Data records
/-- R217: `FILL_RECT` on a block that is set up, unless its stream takes the DMA path: the origin under
P_NEG_ORIGIN, the no-op test, the cut at the edges, one window and `w*h` words in chunks; nothing else changes. -/
def Obligations.FillRectCompletes : Prop :=
  ∀ (s : State) (W H xs ys x y w h c : Word), Ready s W H xs ys →
    let clipX : Bool := s.cfg.negOrigin == .clip && decide (x.toInt < 0)
    let clipY : Bool := s.cfg.negOrigin == .clip && decide (y.toInt < 0)
    let X : Int := if clipX then 0 else x.toInt
    let Y : Int := if clipY then 0 else y.toInt
    let w1 : Int := if clipX then w.toInt + x.toInt else w.toInt
    let h1 : Int := if clipY then h.toInt + y.toInt else h.toInt
    let w2 : Int := if X + w1 - 1 ≥ W.toNat then W.toNat - X else w1
    let h2 : Int := if Y + h1 - 1 ≥ H.toNat then H.toNat - Y else h1
    let noop : Bool := decide (X < 0 ∨ Y < 0 ∨ X ≥ W.toNat ∨ Y ≥ H.toNat ∨ w1 ≤ 0 ∨ h1 ≤ 0)
    (noop = true ∨ s.cfg.dmaPresent = false ∨ w2 * h2 ≤ s.cfg.dmaThreshold) →
    exec (.fillRect x y w h c) s = .next (
      if noop then { s with busy := false, trace := s.trace ++ [.resp .ok 0] }
      else drawn s (drawTrace s.cfg xs ys X Y (X + w2 - 1) (Y + h2 - 1)
        ((chunks s.cfg (w2 * h2).toNat).map (Event.wrep c))))

/-- R222: every rectangle inside the bounds is filled by exactly one window and exactly `w*h` words, in chunks of at
most P_MAX_CHUNK. -/
def Obligations.FillInsidePanel : Prop :=
  ∀ (s : State) (W H xs ys x y w h c : Word), Ready s W H xs ys → s.cfg.dmaPresent = false →
    0 ≤ x.toInt → 0 ≤ y.toInt → 1 ≤ w.toInt → 1 ≤ h.toInt →
    x.toInt + w.toInt ≤ W.toNat → y.toInt + h.toInt ≤ H.toNat →
    ∃ sizes : List Nat, sizes.sum = w.toNat * h.toNat ∧ (∀ k ∈ sizes, 1 ≤ k ∧ k ≤ s.cfg.maxChunk) ∧
      exec (.fillRect x y w h c) s = .next (drawn s
        (drawTrace s.cfg xs ys x.toInt y.toInt (x.toInt + w.toInt - 1) (y.toInt + h.toInt - 1)
          (sizes.map (Event.wrep c))))

/-- R123: `FILL_SCREEN` covers the whole panel under the current rotation, for a panel whose sides fit an operand. -/
def Obligations.FillScreenCoversPanel : Prop :=
  ∀ (s : State) (W H xs ys c : Word), Ready s W H xs ys → s.cfg.dmaPresent = false →
    1 ≤ W.toNat → W.toNat ≤ 32767 → 1 ≤ H.toNat → H.toNat ≤ 32767 →
    exec (fillScreen c) s = .next (drawn s
      (drawTrace s.cfg xs ys 0 0 (W.toNat - 1) (H.toNat - 1) ((chunks s.cfg (W.toNat * H.toNat)).map (Event.wrep c))))

/-- R210: the chunks of a stream of `n ≥ 1` words: every one but the last holds P_MAX_CHUNK words, the last what is
left, which is `n mod P_MAX_CHUNK` or a full chunk when that is 0. -/
def Obligations.ChunkSizes : Prop :=
  ∀ (c : Config) (n : Nat), 1 ≤ n →
    chunks c n = List.replicate ((n - 1) / c.maxChunk) (c.maxChunk : Nat) ++
      [if n % c.maxChunk = 0 then (c.maxChunk : Nat) else n % c.maxChunk] ∧
    (chunks c n).sum = n

/-- R224: a line in bounds whose run to the edge is shorter than 2 does exactly what the pixel does; the same for the
vertical line. -/
def Obligations.LineDegradesToPixel : Prop :=
  (∀ (s : State) (W H xs ys x y w c : Word), Ready s W H xs ys →
    0 ≤ x.toInt → x.toInt < W.toNat → 0 ≤ y.toInt → y.toInt < H.toNat → 1 ≤ w.toInt →
    x.toInt + w.toInt - 1 ≥ W.toNat → W.toNat - x.toInt < 2 →
    exec (.drawHLine x y w c) s = exec (.drawPixel x y c) s) ∧
  (∀ (s : State) (W H xs ys x y h c : Word), Ready s W H xs ys →
    0 ≤ x.toInt → x.toInt < W.toNat → 0 ≤ y.toInt → y.toInt < H.toNat → 1 ≤ h.toInt →
    y.toInt + h.toInt - 1 ≥ H.toNat → H.toNat - y.toInt < 2 →
    exec (.drawVLine x y h c) s = exec (.drawPixel x y c) s)

/-- R217, R210, R212: a `FILL_RECT` that is no no-op and whose stream takes the DMA path: the request opens its bracket,
sends the window and starts the first chunk, and the machine then reaches, by its own steps, the end of the request:
each chunk a `DMA_START` with its `DMA_DONE` before the next event, then `CS(1)` and the response; nothing else
changes. That every bulk transfer completes is the progress assumption of R308 (log entry 19), and that the request's
step stops at each `DMA_START` is the model's choice (DESIGN CHOICE, log entry 6). -/
def Obligations.DmaFillCompletes : Prop :=
  ∀ (s : State) (W H xs ys x y w h c : Word), Accepts s → Ready s W H xs ys →
    let clipX : Bool := s.cfg.negOrigin == .clip && decide (x.toInt < 0)
    let clipY : Bool := s.cfg.negOrigin == .clip && decide (y.toInt < 0)
    let X : Int := if clipX then 0 else x.toInt
    let Y : Int := if clipY then 0 else y.toInt
    let w1 : Int := if clipX then w.toInt + x.toInt else w.toInt
    let h1 : Int := if clipY then h.toInt + y.toInt else h.toInt
    let w2 : Int := if X + w1 - 1 ≥ W.toNat then W.toNat - X else w1
    let h2 : Int := if Y + h1 - 1 ≥ H.toNat then H.toNat - Y else h1
    ¬ (X < 0 ∨ Y < 0 ∨ X ≥ W.toNat ∨ Y ≥ H.toNat ∨ w1 ≤ 0 ∨ h1 ≤ 0) →
    s.cfg.dmaPresent = true → s.cfg.dmaThreshold < w2 * h2 →
    ∃ t, exec (.fillRect x y w h c) s = .next t ∧ t.dmaBusy = true ∧ t.busy = true ∧ t.cs = some false ∧
    ∃ k, Reaches k t { drawn s
        (drawTrace s.cfg xs ys X Y (X + w2 - 1) (Y + h2 - 1)
          ((chunks s.cfg (w2 * h2).toNat).flatMap fun k => [.dmaStart c k, .dmaDone])) with
      dmaVal := some c, dmaRem := 0 }

/-- R215, R216, R210, R212: the two lines on the DMA path, cut at the edge as on the other path, reach the end of their
request in the same way: that every bulk transfer completes is the progress assumption of R308 (log entry 19), and that
the request's step stops at each `DMA_START` is the model's choice (DESIGN CHOICE, log entry 6). -/
def Obligations.DmaLinesComplete : Prop :=
  ∀ (s : State) (W H xs ys x y len c : Word), Accepts s → Ready s W H xs ys →
    0 ≤ x.toInt → x.toInt < W.toNat → 0 ≤ y.toInt → y.toInt < H.toNat → 1 ≤ len.toInt → s.cfg.dmaPresent = true →
    (let n : Int := if x.toInt + len.toInt - 1 ≥ W.toNat then W.toNat - x.toInt else len.toInt
     2 ≤ n → s.cfg.dmaThreshold < n →
      ∃ t k, exec (.drawHLine x y len c) s = .next t ∧ t.dmaBusy = true ∧ t.busy = true ∧ Reaches k t { drawn s
          (drawTrace s.cfg xs ys x.toInt y.toInt (x.toInt + n - 1) y.toInt
            ((chunks s.cfg n.toNat).flatMap fun k => [.dmaStart c k, .dmaDone])) with
        dmaVal := some c, dmaRem := 0 }) ∧
    (let n : Int := if y.toInt + len.toInt - 1 ≥ H.toNat then H.toNat - y.toInt else len.toInt
     2 ≤ n → s.cfg.dmaThreshold < n →
      ∃ t k, exec (.drawVLine x y len c) s = .next t ∧ t.dmaBusy = true ∧ t.busy = true ∧ Reaches k t { drawn s
          (drawTrace s.cfg xs ys x.toInt y.toInt x.toInt (y.toInt + n - 1)
            ((chunks s.cfg n.toNat).flatMap fun k => [.dmaStart c k, .dmaDone])) with
        dmaVal := some c, dmaRem := 0 })

/-- R211: the two paths of a stream give the same wire stream, for every split into chunks. That each word is two pairs,
its high byte first, is the spec's own inference (R54: from general knowledge, not in source; log entry 24). -/
def Obligations.DmaAndWordPathsSameWire : Prop :=
  ∀ (l : Levels) (c : Word) (sizes rest : List Nat), sizes.sum = rest.sum →
    wireFrom l (sizes.flatMap fun n => [.dmaStart c n, .dmaDone]) = wireFrom l (rest.map (Event.wrep c)) ∧
    wireFrom l (rest.map (Event.wrep c)) = (List.replicate rest.sum [(l.dc, hiByte c), (l.dc, loByte c)]).flatten

/-- R212, R330: the DMA agent's step, taken only while a transfer is in flight: `DMA_DONE`, and the transfer's registers
cleared; the sequencer emits nothing in it. -/
def Obligations.DmaAgentStep : Prop :=
  ∀ s : State, s.resetIn = false → s.fault = none → s.refused = false → s.dmaBusy = true →
    step s = .next { s with trace := s.trace ++ [.dmaDone], dmaBusy := false, dmaRem := 0 }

*Problem statement*. Lines holding "exec" in the data above: copy each of them.

*Result*.
    exec (.fillRect x y w h c) s = .next (
      exec (.fillRect x y w h c) s = .next (drawn s
    exec (fillScreen c) s = .next (drawn s
    exec (.drawHLine x y w c) s = exec (.drawPixel x y c) s) ∧
    exec (.drawVLine x y h c) s = exec (.drawPixel x y c) s)
    ∃ t, exec (.fillRect x y w h c) s = .next t ∧ t.dmaBusy = true ∧ t.busy = true ∧ t.cs = some false ∧
      ∃ t k, exec (.drawHLine x y len c) s = .next t ∧ t.dmaBusy = true ∧ t.busy = true ∧ Reaches k t { drawn s
      ∃ t k, exec (.drawVLine x y len c) s = .next t ∧ t.dmaBusy = true ∧ t.busy = true ∧ Reaches k t { drawn s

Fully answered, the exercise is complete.